(Data items)
-- ==== Sys2Proof/Laws/State.lean ====
section
/-! SUPPORT. The lemmas of the updates of State: one for each field an update leaves, then what the update puts into its own field,
so that no later proof unfolds a record update. -/

namespace Sys2Proof.Machine

variable (s : State)

/-! ### addCount -/

@[simp] theorem addCount_starts (c : Counter) (n : Nat) : (addCount c n s).starts = s.starts := rfl
@[simp] theorem addCount_timebase (c : Counter) (n : Nat) : (addCount c n s).timebase = s.timebase := rfl
@[simp] theorem addCount_clock (c : Counter) (n : Nat) : (addCount c n s).clock = s.clock := rfl
@[simp] theorem addCount_announcements (c : Counter) (n : Nat) : (addCount c n s).announcements = s.announcements := rfl
@[simp] theorem addCount_peers (c : Counter) (n : Nat) : (addCount c n s).peers = s.peers := rfl
@[simp] theorem addCount_roster (c : Counter) (n : Nat) : (addCount c n s).roster = s.roster := rfl
@[simp] theorem addCount_entryChannel (c : Counter) (n : Nat) : (addCount c n s).entryChannel = s.entryChannel := rfl
@[simp] theorem addCount_exitChannel (c : Counter) (n : Nat) : (addCount c n s).exitChannel = s.exitChannel := rfl
@[simp] theorem addCount_waiting (c : Counter) (n : Nat) : (addCount c n s).waiting = s.waiting := rfl
@[simp] theorem addCount_pendingPunch (c : Counter) (n : Nat) : (addCount c n s).pendingPunch = s.pendingPunch := rfl
@[simp] theorem addCount_gate (c : Counter) (n : Nat) : (addCount c n s).gate = s.gate := rfl
@[simp] theorem addCount_settings (c : Counter) (n : Nat) : (addCount c n s).settings = s.settings := rfl
@[simp] theorem addCount_bell (c : Counter) (n : Nat) : (addCount c n s).bell = s.bell := rfl
@[simp] theorem addCount_line (c : Counter) (n : Nat) : (addCount c n s).line = s.line := rfl
@[simp] theorem addCount_restart (c : Counter) (n : Nat) : (addCount c n s).restart = s.restart := rfl
@[simp] theorem addCount_journal (c : Counter) (n : Nat) : (addCount c n s).journal = s.journal := rfl
@[simp] theorem addCount_panel (c : Counter) (n : Nat) : (addCount c n s).panel = s.panel := rfl
@[simp] theorem addCount_pending (c : Counter) (n : Nat) : (addCount c n s).pending = s.pending := rfl

/-! ### bump -/

@[simp] theorem bump_starts (c : Counter) : (bump c s).starts = s.starts := rfl
@[simp] theorem bump_timebase (c : Counter) : (bump c s).timebase = s.timebase := rfl
@[simp] theorem bump_clock (c : Counter) : (bump c s).clock = s.clock := rfl
@[simp] theorem bump_announcements (c : Counter) : (bump c s).announcements = s.announcements := rfl
@[simp] theorem bump_peers (c : Counter) : (bump c s).peers = s.peers := rfl
@[simp] theorem bump_roster (c : Counter) : (bump c s).roster = s.roster := rfl
@[simp] theorem bump_entryChannel (c : Counter) : (bump c s).entryChannel = s.entryChannel := rfl
@[simp] theorem bump_exitChannel (c : Counter) : (bump c s).exitChannel = s.exitChannel := rfl
@[simp] theorem bump_waiting (c : Counter) : (bump c s).waiting = s.waiting := rfl
@[simp] theorem bump_pendingPunch (c : Counter) : (bump c s).pendingPunch = s.pendingPunch := rfl
@[simp] theorem bump_gate (c : Counter) : (bump c s).gate = s.gate := rfl
@[simp] theorem bump_settings (c : Counter) : (bump c s).settings = s.settings := rfl
@[simp] theorem bump_bell (c : Counter) : (bump c s).bell = s.bell := rfl
@[simp] theorem bump_line (c : Counter) : (bump c s).line = s.line := rfl
@[simp] theorem bump_restart (c : Counter) : (bump c s).restart = s.restart := rfl
@[simp] theorem bump_journal (c : Counter) : (bump c s).journal = s.journal := rfl
@[simp] theorem bump_panel (c : Counter) : (bump c s).panel = s.panel := rfl
@[simp] theorem bump_pending (c : Counter) : (bump c s).pending = s.pending := rfl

> **Directions**: Wherever the string "peers" appears in a line of the records above, copy that line.

> **Completed task**:
@[simp] theorem addCount_peers (c : Counter) (n : Nat) : (addCount c n s).peers = s.peers := rfl
@[simp] theorem bump_peers (c : Counter) : (bump c s).peers = s.peers := rfl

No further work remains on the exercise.